- _Your assignment_
Look through the records and report how many lines include the word "List", with no other words.

(Saved entries)
┌──

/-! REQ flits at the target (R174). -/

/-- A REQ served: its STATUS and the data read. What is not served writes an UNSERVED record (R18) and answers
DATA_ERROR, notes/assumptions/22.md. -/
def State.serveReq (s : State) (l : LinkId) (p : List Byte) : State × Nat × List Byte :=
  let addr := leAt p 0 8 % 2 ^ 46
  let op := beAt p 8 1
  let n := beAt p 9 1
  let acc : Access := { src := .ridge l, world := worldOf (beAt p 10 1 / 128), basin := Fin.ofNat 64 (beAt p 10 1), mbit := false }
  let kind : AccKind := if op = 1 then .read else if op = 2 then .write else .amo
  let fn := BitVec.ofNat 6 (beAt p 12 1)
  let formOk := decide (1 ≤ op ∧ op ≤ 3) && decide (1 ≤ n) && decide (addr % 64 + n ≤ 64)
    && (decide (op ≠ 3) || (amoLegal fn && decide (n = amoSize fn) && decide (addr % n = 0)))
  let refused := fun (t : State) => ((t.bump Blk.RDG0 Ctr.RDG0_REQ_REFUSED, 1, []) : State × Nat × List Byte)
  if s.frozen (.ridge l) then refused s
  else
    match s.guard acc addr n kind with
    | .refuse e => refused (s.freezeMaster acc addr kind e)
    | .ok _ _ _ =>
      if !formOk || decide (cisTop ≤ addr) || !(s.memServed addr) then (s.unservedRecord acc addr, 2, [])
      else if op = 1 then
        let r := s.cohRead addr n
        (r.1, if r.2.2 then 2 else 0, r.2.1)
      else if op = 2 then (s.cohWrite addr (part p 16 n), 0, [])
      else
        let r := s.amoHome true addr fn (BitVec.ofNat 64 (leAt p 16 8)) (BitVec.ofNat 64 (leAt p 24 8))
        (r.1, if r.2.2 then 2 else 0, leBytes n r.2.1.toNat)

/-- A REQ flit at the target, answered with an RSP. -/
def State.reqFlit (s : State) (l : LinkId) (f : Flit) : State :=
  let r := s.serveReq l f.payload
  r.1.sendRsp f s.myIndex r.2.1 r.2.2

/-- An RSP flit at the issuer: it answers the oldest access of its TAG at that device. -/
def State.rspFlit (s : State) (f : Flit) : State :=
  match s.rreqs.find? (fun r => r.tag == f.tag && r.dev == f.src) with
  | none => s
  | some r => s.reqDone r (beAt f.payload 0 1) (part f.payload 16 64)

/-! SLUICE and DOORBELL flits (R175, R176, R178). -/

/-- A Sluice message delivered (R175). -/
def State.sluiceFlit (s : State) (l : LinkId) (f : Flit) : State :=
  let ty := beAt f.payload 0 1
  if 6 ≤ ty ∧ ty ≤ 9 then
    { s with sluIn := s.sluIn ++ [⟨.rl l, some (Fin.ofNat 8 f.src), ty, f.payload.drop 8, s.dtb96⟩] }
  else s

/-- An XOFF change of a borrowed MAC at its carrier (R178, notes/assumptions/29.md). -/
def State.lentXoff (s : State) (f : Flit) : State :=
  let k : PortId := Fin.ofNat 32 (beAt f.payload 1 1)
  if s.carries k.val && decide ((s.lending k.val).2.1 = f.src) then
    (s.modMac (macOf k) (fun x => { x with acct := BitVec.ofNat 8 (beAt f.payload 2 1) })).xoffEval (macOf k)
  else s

└──
┌──

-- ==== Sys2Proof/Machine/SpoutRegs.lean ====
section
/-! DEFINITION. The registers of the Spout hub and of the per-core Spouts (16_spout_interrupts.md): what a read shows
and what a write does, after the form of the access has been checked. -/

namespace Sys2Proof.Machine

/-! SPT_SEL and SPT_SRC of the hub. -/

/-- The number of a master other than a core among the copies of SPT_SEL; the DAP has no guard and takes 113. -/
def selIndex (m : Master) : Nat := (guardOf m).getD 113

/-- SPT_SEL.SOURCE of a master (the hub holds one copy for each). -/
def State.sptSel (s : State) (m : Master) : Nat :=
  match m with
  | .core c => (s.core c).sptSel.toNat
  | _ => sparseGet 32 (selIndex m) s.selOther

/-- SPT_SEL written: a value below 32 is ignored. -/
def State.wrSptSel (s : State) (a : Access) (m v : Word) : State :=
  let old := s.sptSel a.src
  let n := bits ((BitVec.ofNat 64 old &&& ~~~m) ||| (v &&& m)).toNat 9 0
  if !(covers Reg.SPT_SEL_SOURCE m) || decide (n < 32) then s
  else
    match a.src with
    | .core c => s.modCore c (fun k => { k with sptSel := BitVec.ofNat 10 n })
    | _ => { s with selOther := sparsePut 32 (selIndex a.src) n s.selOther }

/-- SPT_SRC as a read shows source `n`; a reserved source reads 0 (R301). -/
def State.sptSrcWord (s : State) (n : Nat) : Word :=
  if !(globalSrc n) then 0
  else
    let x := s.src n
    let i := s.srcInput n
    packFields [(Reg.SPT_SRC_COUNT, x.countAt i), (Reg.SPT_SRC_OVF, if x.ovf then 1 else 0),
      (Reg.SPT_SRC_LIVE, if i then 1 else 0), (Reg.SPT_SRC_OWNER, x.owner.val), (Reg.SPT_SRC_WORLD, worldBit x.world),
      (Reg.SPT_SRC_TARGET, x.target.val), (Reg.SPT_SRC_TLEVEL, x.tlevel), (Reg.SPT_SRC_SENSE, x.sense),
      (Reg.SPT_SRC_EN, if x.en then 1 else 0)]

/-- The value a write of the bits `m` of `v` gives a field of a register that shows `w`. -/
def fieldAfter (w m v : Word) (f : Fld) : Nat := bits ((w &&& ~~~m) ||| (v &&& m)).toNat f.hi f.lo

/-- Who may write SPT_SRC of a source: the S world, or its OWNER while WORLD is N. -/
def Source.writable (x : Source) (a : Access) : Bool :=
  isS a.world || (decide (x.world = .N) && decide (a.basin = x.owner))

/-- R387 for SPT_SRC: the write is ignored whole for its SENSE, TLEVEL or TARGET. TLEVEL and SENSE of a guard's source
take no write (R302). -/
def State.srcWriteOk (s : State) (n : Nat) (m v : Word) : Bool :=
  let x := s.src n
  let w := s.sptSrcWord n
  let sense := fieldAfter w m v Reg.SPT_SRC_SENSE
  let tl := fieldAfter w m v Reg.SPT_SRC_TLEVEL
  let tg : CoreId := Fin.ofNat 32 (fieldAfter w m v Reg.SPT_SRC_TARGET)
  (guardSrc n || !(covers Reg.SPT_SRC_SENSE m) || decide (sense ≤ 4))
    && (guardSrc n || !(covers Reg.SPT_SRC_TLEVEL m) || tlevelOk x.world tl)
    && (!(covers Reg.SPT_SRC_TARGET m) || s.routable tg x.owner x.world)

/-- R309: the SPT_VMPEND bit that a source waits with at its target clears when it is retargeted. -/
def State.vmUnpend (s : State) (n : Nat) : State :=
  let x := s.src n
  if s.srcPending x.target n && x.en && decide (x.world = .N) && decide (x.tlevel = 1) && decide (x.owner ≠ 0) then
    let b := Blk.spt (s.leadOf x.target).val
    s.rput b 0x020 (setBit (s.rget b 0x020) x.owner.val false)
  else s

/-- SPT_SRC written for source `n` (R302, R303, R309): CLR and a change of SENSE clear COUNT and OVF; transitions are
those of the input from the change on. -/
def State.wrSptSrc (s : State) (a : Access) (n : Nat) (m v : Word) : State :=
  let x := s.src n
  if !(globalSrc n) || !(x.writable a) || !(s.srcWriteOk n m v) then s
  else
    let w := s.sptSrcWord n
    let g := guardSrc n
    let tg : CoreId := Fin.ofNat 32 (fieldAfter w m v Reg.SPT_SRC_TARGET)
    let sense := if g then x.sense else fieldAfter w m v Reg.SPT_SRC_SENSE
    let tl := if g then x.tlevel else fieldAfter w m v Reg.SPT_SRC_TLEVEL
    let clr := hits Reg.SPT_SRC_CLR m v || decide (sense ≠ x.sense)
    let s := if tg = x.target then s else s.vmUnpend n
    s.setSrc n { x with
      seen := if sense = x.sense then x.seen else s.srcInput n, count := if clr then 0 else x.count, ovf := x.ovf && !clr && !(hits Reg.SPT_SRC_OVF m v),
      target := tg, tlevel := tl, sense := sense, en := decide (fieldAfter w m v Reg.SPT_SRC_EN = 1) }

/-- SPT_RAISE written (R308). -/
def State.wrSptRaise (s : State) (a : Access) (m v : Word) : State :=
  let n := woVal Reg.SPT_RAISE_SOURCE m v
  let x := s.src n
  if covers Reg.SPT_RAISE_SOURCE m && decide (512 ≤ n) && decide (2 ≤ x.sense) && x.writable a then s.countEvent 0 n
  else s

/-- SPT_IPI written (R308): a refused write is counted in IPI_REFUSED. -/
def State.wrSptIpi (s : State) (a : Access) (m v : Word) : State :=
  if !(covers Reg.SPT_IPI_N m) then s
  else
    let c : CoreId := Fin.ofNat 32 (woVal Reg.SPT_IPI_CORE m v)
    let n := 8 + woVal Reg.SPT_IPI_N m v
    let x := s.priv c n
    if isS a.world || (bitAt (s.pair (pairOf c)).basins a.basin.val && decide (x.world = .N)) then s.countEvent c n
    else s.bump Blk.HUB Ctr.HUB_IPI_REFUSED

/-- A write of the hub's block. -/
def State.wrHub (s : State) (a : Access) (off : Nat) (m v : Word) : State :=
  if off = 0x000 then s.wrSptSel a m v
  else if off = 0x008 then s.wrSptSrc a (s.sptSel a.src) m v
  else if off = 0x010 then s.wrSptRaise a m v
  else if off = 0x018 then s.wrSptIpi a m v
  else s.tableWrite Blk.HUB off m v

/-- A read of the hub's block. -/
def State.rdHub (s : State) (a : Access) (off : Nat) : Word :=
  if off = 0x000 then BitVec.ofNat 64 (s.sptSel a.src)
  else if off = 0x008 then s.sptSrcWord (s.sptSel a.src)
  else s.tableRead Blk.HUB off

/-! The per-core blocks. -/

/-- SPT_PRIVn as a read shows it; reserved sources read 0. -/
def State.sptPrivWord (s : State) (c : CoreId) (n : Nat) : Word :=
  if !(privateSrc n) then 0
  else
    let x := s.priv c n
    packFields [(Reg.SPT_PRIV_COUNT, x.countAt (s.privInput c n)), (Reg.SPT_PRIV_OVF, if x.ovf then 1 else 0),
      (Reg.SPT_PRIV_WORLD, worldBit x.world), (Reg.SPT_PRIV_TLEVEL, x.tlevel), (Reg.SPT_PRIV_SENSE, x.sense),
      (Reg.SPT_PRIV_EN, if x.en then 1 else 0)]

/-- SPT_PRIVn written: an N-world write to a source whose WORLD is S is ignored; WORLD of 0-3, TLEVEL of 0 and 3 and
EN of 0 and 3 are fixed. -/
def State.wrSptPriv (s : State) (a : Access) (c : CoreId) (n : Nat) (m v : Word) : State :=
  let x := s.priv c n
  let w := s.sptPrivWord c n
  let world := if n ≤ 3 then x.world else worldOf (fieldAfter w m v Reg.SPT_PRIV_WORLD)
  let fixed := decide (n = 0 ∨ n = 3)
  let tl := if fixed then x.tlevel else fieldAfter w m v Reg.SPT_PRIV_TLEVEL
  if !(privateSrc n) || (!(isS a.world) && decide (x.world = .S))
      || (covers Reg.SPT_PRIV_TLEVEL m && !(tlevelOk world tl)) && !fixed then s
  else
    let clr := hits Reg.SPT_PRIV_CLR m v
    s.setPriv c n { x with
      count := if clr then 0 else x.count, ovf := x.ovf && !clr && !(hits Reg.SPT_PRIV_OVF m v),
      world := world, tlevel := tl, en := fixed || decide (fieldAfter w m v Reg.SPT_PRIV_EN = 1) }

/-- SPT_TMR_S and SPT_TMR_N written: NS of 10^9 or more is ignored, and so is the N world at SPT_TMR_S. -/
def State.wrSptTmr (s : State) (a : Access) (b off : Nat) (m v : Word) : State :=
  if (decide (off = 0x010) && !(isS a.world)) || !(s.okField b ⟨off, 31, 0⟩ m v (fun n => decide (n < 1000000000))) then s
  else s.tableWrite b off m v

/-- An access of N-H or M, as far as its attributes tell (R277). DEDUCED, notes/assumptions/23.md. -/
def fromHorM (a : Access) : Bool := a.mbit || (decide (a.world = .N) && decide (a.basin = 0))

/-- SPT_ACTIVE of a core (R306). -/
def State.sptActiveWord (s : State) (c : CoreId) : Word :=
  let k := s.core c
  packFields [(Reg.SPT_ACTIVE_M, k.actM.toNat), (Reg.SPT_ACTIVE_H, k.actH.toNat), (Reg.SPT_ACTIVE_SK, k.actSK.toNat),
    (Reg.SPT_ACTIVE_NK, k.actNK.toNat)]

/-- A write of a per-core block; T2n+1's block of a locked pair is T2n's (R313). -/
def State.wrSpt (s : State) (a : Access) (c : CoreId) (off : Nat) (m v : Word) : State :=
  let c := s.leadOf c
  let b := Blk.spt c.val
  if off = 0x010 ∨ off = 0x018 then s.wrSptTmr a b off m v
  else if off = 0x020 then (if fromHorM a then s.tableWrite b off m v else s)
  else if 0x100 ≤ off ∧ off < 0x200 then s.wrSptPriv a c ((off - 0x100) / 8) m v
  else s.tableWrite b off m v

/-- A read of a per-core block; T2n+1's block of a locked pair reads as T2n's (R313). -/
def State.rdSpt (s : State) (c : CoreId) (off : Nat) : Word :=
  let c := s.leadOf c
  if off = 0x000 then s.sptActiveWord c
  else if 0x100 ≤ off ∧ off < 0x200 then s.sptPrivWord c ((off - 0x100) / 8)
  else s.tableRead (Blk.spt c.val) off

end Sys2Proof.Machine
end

└──

- _Your solution_
2